State v. Mark H. Tody, 2009 WI 31, reversing unpublished opinion
For Tody: Byron C. Lichstein, UW Law School
Issue/Holding:
¶32 … The correct principle of law that should have guided the circuit court judge is that a circuit court judge should err on the side of dismissing a challenged juror when the challenged juror’s presence may create bias or an appearance of bias. [15] The reason for this principle of law is that a circuit court’s striking a prospective juror who raises issues of bias saves judicial time and resources in the long run. [16]¶33 This court has acknowledged that cases concerning juror bias present difficult legal questions for this court and the court of appeals.[17] The circuit court’s best course of action is to obviate the need for appellate review of these questions by erring on the side of caution in the first instance by striking the juror.
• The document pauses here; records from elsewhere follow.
-- ==== Sys2Proof/Machine/Tick.lean ====
section
/-! DEFINITION. The pool tick (R36 to R77): boundaries, the master, alignment, overruns, and what follows every boundary. -/

namespace Sys2Proof.Machine
open Sys2Proof

def modTck (c : Core) (f : TickSt → TickSt) : Core := { c with tck := f c.tck }

/-- The source in use: a period that does not divide a million µs leaves PPS and PTP for INTERNAL (R51). -/
def tickSource (c : Core) : Nat :=
  let s := c.fld TCK_CONFIG TCK_CONFIG_SOURCE
  if 2 ≤ s && 1000000 % c.fld TCK_CONFIG TCK_CONFIG_PERIOD_US ≠ 0 then 0 else s

/-- Ticks run from the configuration on, not in recovery. -/
def ticking (c : Core) : Bool := powered c && 4 ≤ bootStage c && bootStage c ≠ stRecovery && periodNs c ≠ 0

/-! ### Overruns (R63 to R65) -/

/-- Bound `n` of each slice's share of an excess, in the order of R63. -/
def cutSlices (c : Core) : List Nat → Nat → List Nat
  | [], _ => []
  | k :: t, n => let d := min n (baseAllot c k); d :: cutSlices c t (n - d)

/-- The time by which slices exceeded their allotments. -/
def overUse (c : Core) : Nat := sumNat ((List.range 4).map (fun k => c.tck.used.getD k 0 - allotNs c k))

/-- Budgets written since the last boundary take effect (R57). -/
def takeBudgets (c : Core) : Core :=
  modTck c (fun t => { t with budget0 := (c.rget TCK_BUDGET0).setWidth 32, budget1 := (c.rget TCK_BUDGET1).setWidth 32 })

/-- A housekeeping step runs at the boundary (R63): a pseudo-channel in training, a row group of a recast that is not HOME again, or a
stripe whose rebuilding waits for the partner. -/
def stepRuns (c : Core) : Bool :=
  c.mem.training ≠ [] || c.work.tables.any (fun t => t.2.stepRows ≠ []) || c.pair.rebuildStep

/-- The tick just ended is judged, with `excess` the measured excess of steps over their estimates; a step may still run. The new budgets are in force for the tick that begins. -/
def judgeTick (c : Core) (excess : Nat) : Core :=
  let spent := excess + overUse c
  let running := stepRuns c
  let c := takeBudgets c
  if spent = 0 && !running then
    let c := c.setFld TCK_OVERRUN TCK_OVERRUN_CONSECUTIVE 0
    modTck (c.satFld TCK_OVERRUN TCK_OVERRUN_CLEAN_TICKS) (fun t => { t with cut := [], used := [] })
  else
    let c := raise c .tickOverrun 0 0 spent
    let c := c.setFld TCK_OVERRUN TCK_OVERRUN_LAST_NS (min spent (2 ^ 22 - 1))
    let c := (c.satFld TCK_OVERRUN TCK_OVERRUN_CONSECUTIVE).setFld TCK_OVERRUN TCK_OVERRUN_CLEAN_TICKS 0
    let c := c.count TCK_OVERRUN_TOTAL
    modTck c (fun t => { t with cut := cutSlices c [0, 1, 2, 3] spent, used := [] })

/-- TICK_OVERRUN_ESCALATED (R64): three overruns in a row. DEDUCED, assumption 32 (safe). -/
def overrunEscalated (c : Core) : Core :=
  if c.fld TCK_OVERRUN TCK_OVERRUN_CONSECUTIVE = 3 && !c.flag TCK_OVERRUN TCK_OVERRUN_ESCALATED then
    (raise c .tickOverrunEscalated 0 0).setFld TCK_OVERRUN TCK_OVERRUN_ESCALATED 1
  else c

/-- OVERRUN_CLEARED (R65): 64 ticks in a row without overrun. -/
def overrunCleared (c : Core) : Core :=
  if 64 ≤ c.fld TCK_OVERRUN TCK_OVERRUN_CLEAN_TICKS && c.flag TCK_OVERRUN TCK_OVERRUN_ESCALATED then
    c.setFld TCK_OVERRUN TCK_OVERRUN_ESCALATED 0
  else c

/-! ### Master and count (R39 to R48) -/

def modHeard (c : Core) (f : Nat → Heard → Heard) : Core := { c with ring := { c.ring with heard := amMap c.ring.heard f } }

/-- The heartbeats of the tick just ended. -/
def rollHeard (c : Core) : Core :=
  modHeard c (fun _ h => { h with lastTick := h.thisTick, thisTick := false, dirs := [],
                                  absent := if h.thisTick then 0 else h.absent + 1 })

/-- The greatest count that a heartbeat of the tick just ended carried. -/
def heardCount (c : Core) : Nat := c.ring.heard.foldl (fun n h => if h.2.lastTick then max n h.2.count else n) 0

/-- The count of the tick that begins (R46, R47). -/
def nextCount (c : Core) : Nat :=
  let own := c.tick + 1
  if isMaster c then max own (heardCount c + 1)
  else match c.tck.got with
    | some (n, _, _) => max own n
    | none => own

/-- This chip is the master from this boundary on. -/
def becomeMaster (c : Core) : Core :=
  let c := (c.setFld TCK_STATUS TCK_STATUS_MASTER 1).setFld TCK_STATUS TCK_STATUS_STATE 0
  let c := (c.setFld TCK_STATUS TCK_STATUS_MASTER_ID c.chipId).setFld TCK_STATUS TCK_STATUS_HOLDOVER_TICKS 0
  modTck c (fun t => { t with episode := false, elected := false, sent := [] })

/-- The chip is a member under a master: TCK_ALIGN reads 0; TCK_RING_CIRCUIT keeps the last values measured. DESIGN CHOICE,
assumption 102 (unsafe). -/
def followMaster (c : Core) (id : Nat) : Core :=
  let c := (c.setFld TCK_STATUS TCK_STATUS_MASTER 0).setFld TCK_STATUS TCK_STATUS_STATE 0
  let c := (c.setFld TCK_STATUS TCK_STATUS_MASTER_ID id).setFld TCK_STATUS TCK_STATUS_HOLDOVER_TICKS 0
  modTck (c.setFld TCK_ALIGN TCK_ALIGN_OFFSET 0) (fun t => { t with episode := false, elected := false, sent := [] })

/-- A member's boundary: locked by a TICK, which may name it as the new master, its own as the master that was elected, or made in
holdover (R42, R43, R44). -/
def memberEnd (c : Core) : Core :=
  match c.tck.got with
  | some (_, id, _) => if id = c.chipId then becomeMaster (raise c .tickMasterChange 0 0 c.chipId) else followMaster c id
  | none => if c.tck.elected then becomeMaster c else
    let c := c.satFld TCK_STATUS TCK_STATUS_HOLDOVER_TICKS
    let c := if c.fld TCK_STATUS TCK_STATUS_STATE = 2 then c else c.setFld TCK_STATUS TCK_STATUS_STATE 1
    if c.tck.episode then c else modTck (raise c .tickHoldover 0 0) (fun t => { t with episode := true })

/-- The master of the tick after this one, with its priority: this chip, or, on a handover, the best other candidate heard. -/
def nextMaster (c : Core) : Nat × Nat :=
  if c.flag TCK_CTRL TCK_CTRL_HANDOVER && onRing c then (bestRank (heardRanks c)).getD (myRank c) else myRank c

/-- The master's boundary on a ring: it yields when told to, and in either case HANDOVER clears (R44). -/
def masterEnd (c : Core) : Core :=
  let (_, id) := nextMaster c
  if id = c.chipId then c else followMaster (raise c .tickMasterChange 0 0 id) id

/-- A chip joining at start becomes the first member: it has heard other joiners and no ring, and is the best candidate (R39,
R514). It collects requests for two ticks. -/
def startElection (c : Core) : Core :=
  let heard := (c.ring.heard.filter (fun h => h.2.lastTick)).map (·.2)
  if ringState c = 1 && c.ring.atStart && c.ring.hello.any (fun h => h.2 != c.chipId) && c.flag TCK_CONFIG TCK_CONFIG_CANDIDATE &&
      heard ≠ [] && heard.all (fun h => h.state == 1) && bestRank (myRank c :: heardRanks c) == some (myRank c) then
    let c := (setRingState c 2).setFld RING_CTRL RING_CTRL_JOIN 0
    let c := c.setFld TCK_STATUS TCK_STATUS_STATE 0
    { c with ring := { c.ring with members := [(c.chipId, 0)], collectUntil := some (c.tick + 2) } }
  else c

/-- TICK_MASTER_CHANGE (R43): after three holdover ticks the best candidate heard in the last tick, this chip counted, is the
master from its next boundary on; another chip waits for its TICK. -/
def masterChange (c : Core) : Core :=
  let own := if c.flag TCK_CONFIG TCK_CONFIG_CANDIDATE then [myRank c] else []
  if !ticking c || isMaster c || !onRing c || c.fld TCK_STATUS TCK_STATUS_HOLDOVER_TICKS < 3 || c.tck.got.isSome || c.tck.elected then c
  else match bestRank (own ++ heardRanks c) with
    | none => c
    | some (_, id) =>
      if id = c.chipId then modTck ((raise c .tickMasterChange 0 0 id).setFld TCK_STATUS TCK_STATUS_STATE 2) (fun t => { t with elected := true })
      else if id = c.fld TCK_STATUS TCK_STATUS_MASTER_ID then c
      else (((raise c .tickMasterChange 0 0 id).setFld TCK_STATUS TCK_STATUS_MASTER_ID id).setFld TCK_STATUS TCK_STATUS_STATE 2)

/-- HANDOVER: a write of one to TCK_CTRL.HANDOVER, ignored on a member (R44). -/
def askHandover (c : Core) : Core := if isMaster c then c.setFld TCK_CTRL TCK_CTRL_HANDOVER 1 else c

/-! ### Alignment (R49 to R54) -/

/-- The signed offset of a time from the second grid, in which every tick of an aligned master begins.
DEDUCED, assumption 29 (safe). -/
def gridOffset (c : Core) (t : Nat) : Int :=
  match c.tck.grid with
  | none => 0
  | some g =>
    let p : Int := periodNs c
    if p = 0 then 0 else ((t : Int) + g + p / 2) % p - p / 2

/-- The next boundary of a master that boundary `t` begins (R52). -/
def nextBoundary (c : Core) (t : Nat) : Nat :=
  let p : Int := periodNs c
  if isMaster c && 2 ≤ tickSource c && !c.tck.refLost then
    let o := gridOffset c t
    let len : Int := if p < 4 * o then 2 * p - o else if 4 * o < -p then p - o
      else p - max (-(p / 2000)) (min (p / 2000) o)
    t + len.toNat
  else t + periodNs c

/-- Registers of the boundary's time (TCK_BOUNDARY_TIME, TCK_ALIGN). -/
def showBoundary (c : Core) (t : Nat) : Core :=
  let ptp := tickSource c = 3
  let shown := if ptp then ((t : Int) + c.tck.grid.getD 0).toNat else t
  let c := c.rset TCK_BOUNDARY_TIME (BitVec.ofNat 64 shown)
  c.setFld TCK_ALIGN TCK_ALIGN_OFFSET (if isMaster c && 2 ≤ tickSource c then (gridOffset c t % 2 ^ 32).toNat else 0)

/-- A reference of the second grid arrives: alignment goes on (R52, R54). -/
def takeReference (c : Core) (g : Int) : Core := modTck c (fun t => { t with grid := some g, refLost := false })

/-- PPS_EDGE: a second begins at this time. -/
def ppsEdge (time : Nat) (c : Core) : Core :=
  let c := c.at time
  if !ticking c || tickSource c ≠ 2 then c else takeReference c (-(time : Int))

/-- An offset is known: PTP time less the time base. -/
def ptpSynced (c : Core) : Core :=
  match c.tck.ptp.last, c.tck.ptp.delay with
  | some r, some d => takeReference c (r + d)
  | _, _ => c

/-- A Sync is whole: origin plus correction less arrival is kept, and a delay request goes out, some time later. -/
def ptpSync (c : Core) (raw : Int) : Core :=
  let (c, k) := c.draw
  let t := c.glb.now + (Config.freeWord k).toNat % 2 ^ 32
  ptpSynced (modTck c (fun x => { x with ptp := { x.ptp with
    sync := none, last := some raw, req := some (x.ptp.seq, t), seq := (x.ptp.seq + 1) % 65536 } }))

/-- The mean path delay is measured. -/
def ptpDelay (c : Core) (d : Int) : Core := ptpSynced (modTck c (fun x => { x with ptp := { x.ptp with delay := some d, req := none, resp := none } }))

/-- What the slave clock makes of a message that arrives now (R53): offset from Sync, one-step or two-step, and the mean path delay by
either mechanism. PRESUMED, assumption 98 (unsafe). -/
def ptpTake (msg : PtpMsg) (c : Core) : Core :=
  let t := c.glb.now
  let p := c.tck.ptp
  match msg with
  | .sync seq two origin corr =>
    if two then modTck c (fun x => { x with ptp := { x.ptp with sync := some (seq, t, corr) } }) else ptpSync c (origin + corr - t)
  | .followUp seq origin corr => match p.sync with
    | some (n, at_, k) => if n = seq then ptpSync c (origin + k + corr - at_) else c
    | none => c
  | .delayResp seq receive corr => match p.req, p.last with
    | some (n, t3), some raw => if n = seq then ptpDelay c ((receive - t3 - corr - raw) / 2) else c
    | _, _ => c
  | .pdelayResp seq two receipt corr => match p.req with
    | some (n, t1) =>
      if n ≠ seq then c
      else if two then modTck c (fun x => { x with ptp := { x.ptp with resp := some (seq, receipt, t, corr) } })
      else ptpDelay c (((t : Int) - t1 - corr) / 2)
    | none => c
  | .pdelayFollowUp seq origin corr => match p.req, p.resp with
    | some (n, t1), some (r, t2, t4, k) =>
      if n = seq ∧ r = seq then ptpDelay c (((t4 : Int) - t1 - ((origin : Int) - t2) - k - corr) / 2) else c
    | _, _ => c

/-- PTP_MESSAGE: every port timestamps it, and the slave clock takes those of the port named in the configuration, over whichever
transport (R53). -/
def ptpMessage (port : Nat) (p : PtpPkt) (time : Nat) (c : Core) : Core :=
  let c := c.at time
  if !ticking c || tickSource c ≠ 3 || port ≠ c.fld TCK_CONFIG TCK_CONFIG_PTP_PORT || !(List.range 4).any (linkUp c port) then c
  else ptpTake p.msg c

/-- TICK_REFERENCE_LOST (R54). -/
def referenceLost (c : Core) : Core :=
  if ticking c && isMaster c && 2 ≤ tickSource c && !c.tck.refLost then
    raise (modTck c (fun t => { t with refLost := true })) .tickReferenceLost 0 0
  else c

/-! ### Messages of the tick (R40, R45, R526) -/

/-- The TICK of tick `n` in a direction. -/
def sendTick (c : Core) (d n corr : Nat) (master : Nat × Nat) : Core := ringPlain c d 0x71 15 [n, corr, master.2, master.1]

/-- The candidate priority that a heartbeat carries: 255 for a chip that is no candidate. -/
def shownPriority (c : Core) : Nat := if c.flag TCK_CONFIG TCK_CONFIG_CANDIDATE then c.fld TCK_CONFIG TCK_CONFIG_PRIORITY else 255

/-- The payload of a HEARTBEAT before its CRC-32C, its fields aligned by R493, and the CRC. -/
def beatCrc (origin priority alive count state : Nat) : Nat :=
  (crc32c (natLe 2 origin ++ natLe 1 priority ++ natLe 1 alive ++ natLe 4 0 ++ natLe 8 count ++ natLe 1 state ++ natLe 3 0)).toNat

/-- The chip's heartbeat of this tick goes out both ways. -/
def sendBeats (c : Core) : Core :=
  if ringState c = 0 || !inService c then c
  else
    let c := { c with ring := { c.ring with alive := (c.ring.alive + 1) % 256 } }
    let body := [c.chipId, shownPriority c, c.ring.alive, c.tick, ringState c]
    let crc := beatCrc c.chipId (shownPriority c) c.ring.alive c.tick (ringState c)
    [0, 1].foldl (fun c d => if sendsTo c d then ringPlain c d 0x72 24 (body ++ [crc]) else c) c

/-- A TICK or HEARTBEAT lands: SEQ 0 and no credits (R525). DEDUCED, assumption 30 (unsafe); DESIGN CHOICE, assumption 31 (safe). -/
def plainRx (c : Core) (p : Pkt) : Core × Option Nat :=
  if !inService c || !ringPort p.port then (c, none)
  else match checkPkt c { p with cls := 2 } false with
    | (c, some s) => (headerRx c s p, some (portDir p.port))
    | (c, none) => (c, none)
[16] Lindell, 245 Wis. 2d 689, ¶49 (stating that by “err[ing] on the side of striking prospective jurors who appear to be biased,” the circuit courts may “avoid the appearance of bias, and may save judicial time and resources in the long run” (quoting State v. Ferron, 219 Wis. 2d 481, 503, 579 N.W.2d 654 (1998) (internal quotation marks omitted))). [17] Lindell, 245 Wis. 2d 689, ¶31.